Gaines was assaulted by definition.

5 thoughts on “Monday Morning Ethics Warm-Up, 4/10/23: Remembering A Forgotten Ethics Hero

  1. 6. Catch this ridiculous piece on trans athletes:

    The highlights: “School sports are meant to be about inclusivity and team work and having fun. Laws like the one in Kansas aren’t being made because of a scientific consensus, they’re not being made because of ‘fairness’ – they’re being made to hurt and humiliate young trans people. And these laws, I can’t stress enough, will not just affect trans people: they’ll impact everyone who doesn’t conform to rigid gender stereotypes. Indeed, cisgender women who don’t present in a “feminine” way are already being harassed in public bathrooms because of anti-trans hysteria. There is no clear line between trans rights and women’s rights and gay rights: Republicans are coming for all of us.”

  2. I’m of mixed minds, Jack, regarding #2. On the surface level, it strikes me that one doesn’t need to be an expert on something to put the breaks on it. He may or may not know better than the FDA, but if there are valid concerns, then it strikes me an appropriate use of judicial power to exercise caution. Admittedly, I know very little beyond what you’ve shared with us here.

    On a macro level, this strikes me as an extension of the prisoner’s dilemma discussion we’ve been having on Clarence Thomas. If I remember my discussions on the prisoner’s dilemma, the optimal solution was to behave beneficially, until one encountered negativity, and then the best course of action was to respond precisely as you had been served. To that specific person, at least. Fails the golden rule, but at least passes Kant’s universal imperative. If everyone followed it, everyone would be nice, and the only people who suffered would be those who couldn’t play nice.

    If that is so, then it’s about time the courts started abusing power back towards the right. Yes, it’s an abuse of power, yes it leaves a vile taste in my mouth to utter, but the alternatives are also pretty bad.

    • Good example of the left being exposed to one of their favorite tactics these days: having a lefty District Court judge, preferably sitting in the Ninth Circuit, issue a nationwide ruling. which means it will have to go all the way to the Supremes before it’s struck down.

    • Well, the stuff has an extensively documented record that marks it as safer than, say, penicillin and lots of other drugs. After 23 years, it is clear that this isn’t a drug safety decision but an “abortion is evil” decision, and no judge has, or should have, the power to decide that issue after SCOTUS put it clearly in the hands of the legislative branch.

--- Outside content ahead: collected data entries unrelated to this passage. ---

/-- 30_encoding.md R94, R97: the row of a defined opcode tests exactly the bits of its reserved mask. -/
theorem decodeFields_eq_checkRow_of_mem_reservedBits {row : Byte × Word64} (hrow : row ∈ reservedBits)
    (a b c : Byte) (imm : Word) :
    ∃ i, decodeFields row.1 a b c imm = checkRow (formatC row.1 a b c imm &&& row.2 == 0) i := by
  have byteFull (x : Byte) : x &&& 0xFF#8 = x := BitVec.and_allOnes
  have wordFull (x : Word) : x &&& 0xFFFFFFFF#32 = x := BitVec.and_allOnes
  have highNibble (x : Byte) : (x &&& 0xF0#8 == 0#8) = (x.extractLsb' 4 4 == 0#4) := and_upperMask_beq_zero x 4
  have highHalf (x : Word) : (x &&& 0xFFFF0000#32 == 0#32) = (x.extractLsb' 16 16 == 0#16) :=
    and_upperMask_beq_zero x 16
  have allButBitZero (x : Word) : (x &&& 0xFFFFFFFE#32 == 0#32) = (x.extractLsb' 1 31 == 0#31) :=
    and_upperMask_beq_zero x 1
  simp only [reservedBits, List.mem_cons, List.not_mem_nil, or_false] at hrow
  rcases hrow with rfl | rfl | rfl | rfl | rfl | rfl | rfl | rfl | rfl | rfl | rfl | rfl | rfl | rfl | rfl | rfl | rfl |
    rfl | rfl | rfl
  all_goals
    rw [formatC_and_beq_zero (by decide)]
    simp [decodeFields, aField, bField, cField, immField, byteFull, wordFull, highNibble, highHalf, allButBitZero]

theorem decode_eq_checkRow_of_mem_reservedBits {row : Byte × Word64} (hrow : row ∈ reservedBits) {w : Word64}
    (hop : opField w = row.1) : ∃ i, decode w = checkRow (w &&& row.2 == 0) i := by
  have h := decodeFields_eq_checkRow_of_mem_reservedBits hrow (aField w) (bField w) (cField w) (immField w)
  rwa [← hop, formatC_fields] at h

/-- A word that decodes to nothing is refused with its information byte; only the record of the error changes
(30_encoding.md R96, R97, R98). -/
theorem runCommand_of_decode_eq_error {w : Word64} {d : DecodeError} (h : decode w = .error d)
    (s : Machine.State) : runCommand w s = .next (refusedWith 4 (illegalInfo d) s) := by
  simp only [runCommand, h]
  rfl

end Sys2Proof

namespace Sys2Proof.Proofs

open Sys2Proof.Machine Sys2Proof.Claims

/-- Settles O3: no row of the decoder for the opcode, and only the row of opcode 0 for NOP. -/
theorem undefinedOpcodeIsRefused : Obligations.UndefinedOpcodeIsRefused := by
  refine ⟨fun w s hop => runCommand_of_decode_eq_error (decodeFields_of_not_mem_opcodes hop _ _ _ _) s, fun w h => ?_⟩
  rw [← formatC_fields w, formatC_eq_zero_iff]
  exact fields_eq_zero_of_decodeFields_eq_nop h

    • Don’t be fooled that this is about the wisdom or morality of abortion policy. It isn’t. This is about process and matters of law. The theory of standing put forth by the plaintiffs was extremely indirect and hypothetical, the kind of theory of standing that conservatives have long resisted, because it would tend to turn the courts into policymakers of last (or even first) resort. That, in turn, would transform our system of representative democracy under the rule of law into governance by pure lawfare. His treatment of the statute of limitations likewise would obliterate any need for a live legal issue, pushing the courts further down that same path.